Problem description: In the listing below, the lines starting with the line with "let k := c.firstSlot + block" and going on through the line with "let s := putSlot" are to be reproduced exactly, and only those.

+---+

/-- The nonce of R392, as 12 bytes. -/
def nonceBytes (dev zone epoch off tenant : Nat) : List Byte :=
  beBytes 12 (dev % 16 * 2 ^ 92 + zone % 2 ^ 22 * 2 ^ 70 + epoch % 2 ^ 24 * 2 ^ 46 + off % 2 ^ 20 * 2 ^ 26 + tenant % 4096 * 2 ^ 14)

/-- SEQ (R320). -/
def seqWord (epoch dev : Nat) : Nat := epoch % 2 ^ 24 + dev % 16 * 2 ^ 24

/-- SEAL (R319). -/
def sealOf (cipher : List Byte) (seq : Nat) : BitVec 32 := crc32c (cipher ++ leBytes 4 seq)

/-- The value of a slot at a version: the current one, or a retired copy (R410, R411). -/
def keyAt (s : State) (k v : Nat) : Option (List Byte) :=
  if keyVersion s k = v then keyBytes s k
  else (s.tkr.retired.find? fun r => r.keySlot == k && r.version == v).map fun r => beBytes 32 r.value.toNat

/-- An expanded key is in CPH's cache. -/
def keyCached (s : State) (k v : Nat) : Bool := s.cph.keyCache.any fun e => e.keySlot == k && e.version == v

/-- A pipe that starts a block uses a cached key. Log 205 (DEDUCED). -/
def touchKey (s : State) (k v : Nat) : State :=
  { s with cph := { s.cph with
    useClock := s.cph.useClock + 1,
    keyCache := s.cph.keyCache.map fun e => if e.keySlot = k ∧ e.version = v then { e with used := s.cph.useClock } else e } }

/-- A miss places a request, once per slot; the queue holds 32 (R404, R405). -/
def requestKey (s : State) (k deadline : Nat) : State :=
  if 32 ≤ s.cph.keyReqs.length || s.cph.keyReqs.any (fun r => r.keySlot == k && r.deadline == deadline) then s
  else { s with cph := { s.cph with keyReqs := s.cph.keyReqs ++ [⟨k, deadline, s.cph.useClock⟩], useClock := s.cph.useClock + 1 } }

/-- A CPH fault with its record (R417, R523). -/
def cphFault (s : State) (bit : Fld) (ctx pipe : Nat) : State := raiseErr s bit 0x0A 0 idCph fun s => [regNat s bit.addr, ctx, pipe]

/-- A parity error in CPH's SRAM (R329, R402, R417). -/
def cphParity (s : State) (ctx : Nat) : State := cphFault (parityFound s false 0 idCph []) F.cphErr_parity ctx 0

/-- A parity error in a cached key (R417): the entry is not used, and the key is loaded again. Log 205 (DEDUCED). -/
def keyParity (s : State) (k v : Nat) : State :=
  if !keyCached s k v then s
  else
    let s := cphParity s 0
    { s with cph := { s.cph with keyCache := s.cph.keyCache.filter fun e => !(e.keySlot == k && e.version == v) } }

/-- A pipe's halves disagree (R396): it leaves use; with no pipe left the condition is a controller fatal error. -/
def lockstep (s : State) (ctx pipe : Nat) : State :=
  if s.cph.pipesOff.contains (pipe % 8) then s else
  let s := cphFault s F.cphErr_lockstep ctx pipe
  let s := { s with cph := { s.cph with pipesOff := addOnce s.cph.pipesOff (pipe % 8) } }
  if 8 ≤ s.cph.pipesOff.length then controllerFatal s else s

/-- The block that CPH seals next in a zone (R398): the earliest in host-offset order that is not sealed. Log 80 (DEDUCED). -/
def nextSeal (s : State) (ezn : Nat) : Option (Nat × Nat) :=
  (writesInOrder s ezn).findSome? fun kv =>
    ((List.range kv.2.blocks).find? fun b => !kv.2.sealed.contains b).map fun b => (kv.1, b)

/-- Processed bytes of a block: ciphertext, GHASH of the whole 16-byte blocks, pending bytes, and the running codes (R397). Log 80 (DEDUCED). -/
def sealChunk (key nonce aad data : List Byte) (upto : Nat) (b : CtxBlock) : CtxBlock :=
  let plain := data.take upto
  let cipher := gcmStream key nonce plain
  let full := upto / 16 * 16
  let h := BitVec.ofNat 128 (ofBe (aesEncrypt key (List.replicate 16 0)))
  { b with
    done := upto, cipher := cipher, ghash := ghashRun h 0 (bytesAt aad 0 16 ++ cipher.take full), part := plain.drop full,
    sealRun := crcRun 0xFFFFFFFF#32 cipher, icrcRun := crcRun 0xFFFFFFFF#32 plain }

/-- The CPH input check failed (R322): for an ICRC mismatch alone the ingest buffer is read again once; else the block is fetched again,
or fails, and a block that came as WR_DATA has no host memory to be fetched from. -/
def ingestFails (s : State) (slot block i : Nat) (c : CmdSlot) (x : Ctx) (g : IngestBlock) : State :=
  let s := resumeTkr (sweepRetired (putCtx s i { x with blk := none, cond := .idle }))
  let key := blockKey slot block
  let put := fun (s : State) (g : IngestBlock) => { s with mep := { s.mep with ingest := spPut s.mep.ingest key g } }
  if g.parityBad.isEmpty && !g.reread then put (incSat s F.mepIntegCnt_icrcResend 1) { g with reread := true }
  else if decide (g.fetches < getF s F.mepIntegCtrl_resendMax) && (servedBy s slot).isNone then
    let s := put (incSat s F.mepIntegCnt_icrcResend 1) { g with reread := true, fetches := g.fetches + 1 }
    emit (putSlot s slot { c with fetched := dropAll c.fetched block }) (.hostFetch slot block)
  else
    let s := { s with mep := { s.mep with ingest := spErase s.mep.ingest key } }
    dataWriteFailure (freeBuf s 4 g.buf idHif) slot block .dataTransferError

/-- A sealed block goes to staging (R323, R398): new, or in place of the copy it replaces, where no pass has begun or the SEAL is equal; else its
re-send has failed. -/
def stageSealed (s : State) (slot block pz k : Nat) (t : Tier) (b : StagedBlock) : State :=
  match spFind s.mep.staged (stageKey pz k) with
  | none => stageBlock s pz t k b
  | some old =>
    if !passBegun s pz (k / hrSlots t) || (b.sealCrc == old.sealCrc && !metaFails s pz k old) then stageBlock s pz t k { b with resends := old.resends }
    else dataWriteFailure s slot block .dataTransferError

/-- The last byte of a block is in (R319, R398): checks, tag and SEAL, and the staging write; its ingest buffer and key reference go. -/
def sealDone (s : State) (slot block i pz : Nat) (c : CmdSlot) (x : Ctx) (g : IngestBlock) (y : CtxBlock) (key aad : List Byte) (seq : Nat) : State :=
  let s := if g.parityBad.isEmpty then s else parityFound s false (bufAddr 4 g.buf) idCph g.parityBad
  if !g.parityBad.isEmpty || y.icrcRun ^^^ 0xFFFFFFFF#32 != g.icrc then ingestFails s slot block i c x g
  else
    let z := zstOf s pz
    let k := c.firstSlot + block
    let nonce := beBytes 12 y.nonce.toNat
    let tag := gcmTag key nonce aad y.cipher
    let header := BitVec.ofNat 64 (leAt aad 0 8)
    let b : StagedBlock := ⟨y.cipher, header, BitVec.ofNat 32 seq, sealOf y.cipher seq, BitVec.ofNat 128 (ofBe tag), [], false, 0, false⟩
    let hit := flipHits s 2 c.func
    let hitP := flipHits s 6 c.func
    let b := if hit then { b with data := flipBytes s b.data } else b
    let b := if hitP then { b with parityBad := flipParity s } else b
    let s := if hit || hitP then fireFlip s else s
    let s := resumeTkr (sweepRetired (putCtx s i { x with blk := none, cond := .idle }))
    let s := { s with mep := { s.mep with ingest := spErase s.mep.ingest (blockKey slot block) } }
    let s := freeBuf s 4 g.buf idHif
    let s := putSlot s slot { c with sealed := addOnce c.sealed block, staged := addOnce c.staged block }
    let s := stageSealed s slot block pz k z.tier b
    padIfStaged (topUpZone s pz) c.ezn

/-- A context with its directory state: BLOCK while it has a block in progress. -/
def ctxCond (c : Ctx) : Ctx := { c with cond := if c.blk.isSome then .block else .idle }

/-- A parity error in a resident context or its directory entry (R402): the block in progress starts again from its first byte. -/
def ctxParity (s : State) (i : Nat) (x : Ctx) : State := putCtx (cphParity s i) i (ctxCond (discardBlock x))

+---+

Exercise response:
    let k := c.firstSlot + block
    let nonce := beBytes 12 y.nonce.toNat
    let tag := gcmTag key nonce aad y.cipher
    let header := BitVec.ofNat 64 (leAt aad 0 8)
    let b : StagedBlock := ⟨y.cipher, header, BitVec.ofNat 32 seq, sealOf y.cipher seq, BitVec.ofNat 128 (ofBe tag), [], false, 0, false⟩
    let hit := flipHits s 2 c.func
    let hitP := flipHits s 6 c.func
    let b := if hit then { b with data := flipBytes s b.data } else b
    let b := if hitP then { b with parityBad := flipParity s } else b
    let s := if hit || hitP then fireFlip s else s
    let s := resumeTkr (sweepRetired (putCtx s i { x with blk := none, cond := .idle }))
    let s := { s with mep := { s.mep with ingest := spErase s.mep.ingest (blockKey slot block) } }
    let s := freeBuf s 4 g.buf idHif
    let s := putSlot s slot { c with sealed := addOnce c.sealed block, staged := addOnce c.staged block }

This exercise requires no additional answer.